Materials and methods

Censuses of caterpillars and parasitoids

We estimated the densities of caterpillars from two habitats using two different census methods during the last week in March in each year from 1987 to 2007. We selected 10 large bushes of Lupinus arboreus on the foredune east of the boat house at the Bodega Marine Reserve. As bushes are short-lived (Davidson & Barbour 1977), the precise location of the plots shifted every year. For each bush, the number of caterpillars was visually estimated and the area occupied by its canopy was approximated by measuring the largest perpendicular radii. We also estimated the abundance of caterpillars found in five transects (10 m × 4 m, 20 m × 4 m in 1993) through habitat of mixed vegetation that was dominated by poison hemlock (Conium maculatum) approximately 150–300 m north of the lupine bushes. Conium maculatum is a host plant that is not used by most early instars but becomes a preferred species later in development, particularly if caterpillars are parasitized (Karban & English-Loeb 1997).
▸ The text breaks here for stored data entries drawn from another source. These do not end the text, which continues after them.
theorem encode_decode (op : Word) : encode (decode op) = op := by
  unfold decode
  split
  case isTrue h => exact h.symm
  case isFalse =>
    split
    case isTrue h => exact h.symm
    case isFalse => exact encode_decodeFamily op

/-! ## Well-formed instructions -/

theorem encNNN_inj {a b : Addr12} : encNNN fam a = encNNN fam b ↔ a = b :=
  ⟨fun h => by simpa using congrArg nnnOf h, congrArg (encNNN fam)⟩

/-- A SYS is well formed when its word is neither of the two full words (R92). -/
theorem wf_sys : (Instr.sys nnn).wf = true ↔
    encode (.sys nnn) ≠ 0x00E0#16 ∧ encode (.sys nnn) ≠ 0x00EE#16 := by
  have cls : encode (.sys nnn) = 0x00E0#16 ↔ nnn = 0x0E0#12 := encNNN_inj (b := 0x0E0#12)
  have ret : encode (.sys nnn) = 0x00EE#16 ↔ nnn = 0x0EE#12 := encNNN_inj (b := 0x0EE#12)
  simp [Instr.wf, cls, ret]

/-- Only a SYS can be ill formed, and a word that decodes to SYS is not one of the full words. -/
theorem wf_decode (op : Word) : (decode op).wf = true := by
  cases h : decode op with
  | sys nnn =>
    have word : encode (.sys nnn) = op := h ▸ encode_decode op
    refine wf_sys.mpr ⟨?_, ?_⟩ <;> rw [word] <;> rintro rfl <;> cases h
  | _ => rfl

/-- Settles O2: the encoder inverts the decoder family by family and selector by selector. -/
theorem encodeOfDecodeIsIdentity : Obligations.EncodeOfDecodeIsIdentity :=
  fun op => ⟨wf_decode op, encode_decode op⟩

/-! ## The decoder inverts the encoder -/

/-- SYS is decoded after the two full words are ruled out; the two full words are compared first; every other
instruction is found by its family, and in family 8 by its selector (R74). -/
theorem decode_encode (h : i.wf = true) : decode (encode i) = i := by
  cases i with
  | cls => rfl
  | ret => rfl
  | sys nnn =>
    obtain ⟨notCls, notRet⟩ := wf_sys.mp h
    rw [decode_sys (by simp [encode]) notCls notRet, encode, nnnOf_encNNN]
  | _ =>
    rw [decode_of_family (by simp [encode])]
    simp [encode, decodeFamily, decodeAlu]

/-- Settles O1: the two bytes are the encoded word again, and that word decodes to the instruction. -/
theorem decodeOfEncodeIsIdentity : Obligations.DecodeOfEncodeIsIdentity := by
  intro i wf rest
  have bytes : decodeBytes (encodeBytes i ++ rest) =
      .ok (decode (wordOfBytes (hiByte (encode i)) (loByte (encode i))), rest) := rfl
  rw [bytes, wordOfBytes_bytes, decode_encode wf]

/-! ## The opcode table (R74, R75, R76, R77) -/

/-- The row is one of the two whose 16 bits are all matched. -/
abbrev Row.Fixed (r : Row) : Prop := r.form = "00E0" ∨ r.form = "00EE"

/-- The match values of the two rows agree on the bits that both masks keep. -/
def Row.compatible (r q : Row) : Bool := r.value &&& q.mask == q.value &&& r.mask

/-- Both values are then the word under the two masks. -/
theorem Row.compatible_of_applies (hr : r.applies op = true) (hq : q.applies op = true) :
    r.compatible q = true := by
  simp only [Row.applies, Row.compatible, beq_iff_eq] at *
  rw [← hr, ← hq, BitVec.and_assoc, BitVec.and_assoc, BitVec.and_comm r.mask]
As explained below, the counts and areas were used directly in the analysis (rather than converted to density per m2), with negative binomial count distributions related to the area of each sample and a yearly random effect allowing variation in the ratio of lupine : poison hemlock caterpillar density.

We estimated the percentage of caterpillars that were parasitized by dissecting caterpillars and scoring whether they contained fly larvae or not. We collected and dissected a mode of 30 caterpillars from both of the census sites during the last week in March of each year from 1985 to 2006. The number dissected and number parasitized were used directly in the analysis via a binomial model, so differences in the accuracy of estimates in different years are reflected in the model estimation.

We recorded monthly precipitation using a rain gauge at the study site (US Weather Bureau type manual rain gauge prior to 1992 and an optical rain gauge ORG-815, Optical Scientific, Gaithersburg, MD since 1992 with a Hydrological Services TB4 tipping bucket, Campbell Scientific, Ogden, UT since 2003). These estimates of precipitation were included in our models of caterpillar and fly dynamics as described below.

Modelling and estimation: state-space models to incorporate measurement error

We used a state-space model to fit caterpillar and parasitoid data that incorporates stochastic population dynamics and measurement variability of both caterpillar counts and percent parasitism. We employed two separate analyses: one to ask whether parasitism drives temporal population dynamics of caterpillars, and the other to ask whether the abundance of caterpillar hosts drives temporal population dynamics of flies. In the state-space framework, we combined a probability model for the true (unknown) dynamics of the population with models for the probability of observed data given any true population levels. The state-space method considers all possible true population trajectories from which the data might have been measured, weighted by the variations between the data and each population trajectory and the environmental stochasticity required to generate each trajectory. In each of the separate analyses, we included the measurement variability of caterpillar counts and percent parasitism, but in the caterpillar model we did not model fly dynamics, and vice versa. In our framework, it would be feasible to combine dynamics of both species into one analysis, but we kept them separate to simplify the interpretation of results. Twenty-one years is long for an ecological data set but short for statistical estimation, so we keep our suite of models accordingly limited.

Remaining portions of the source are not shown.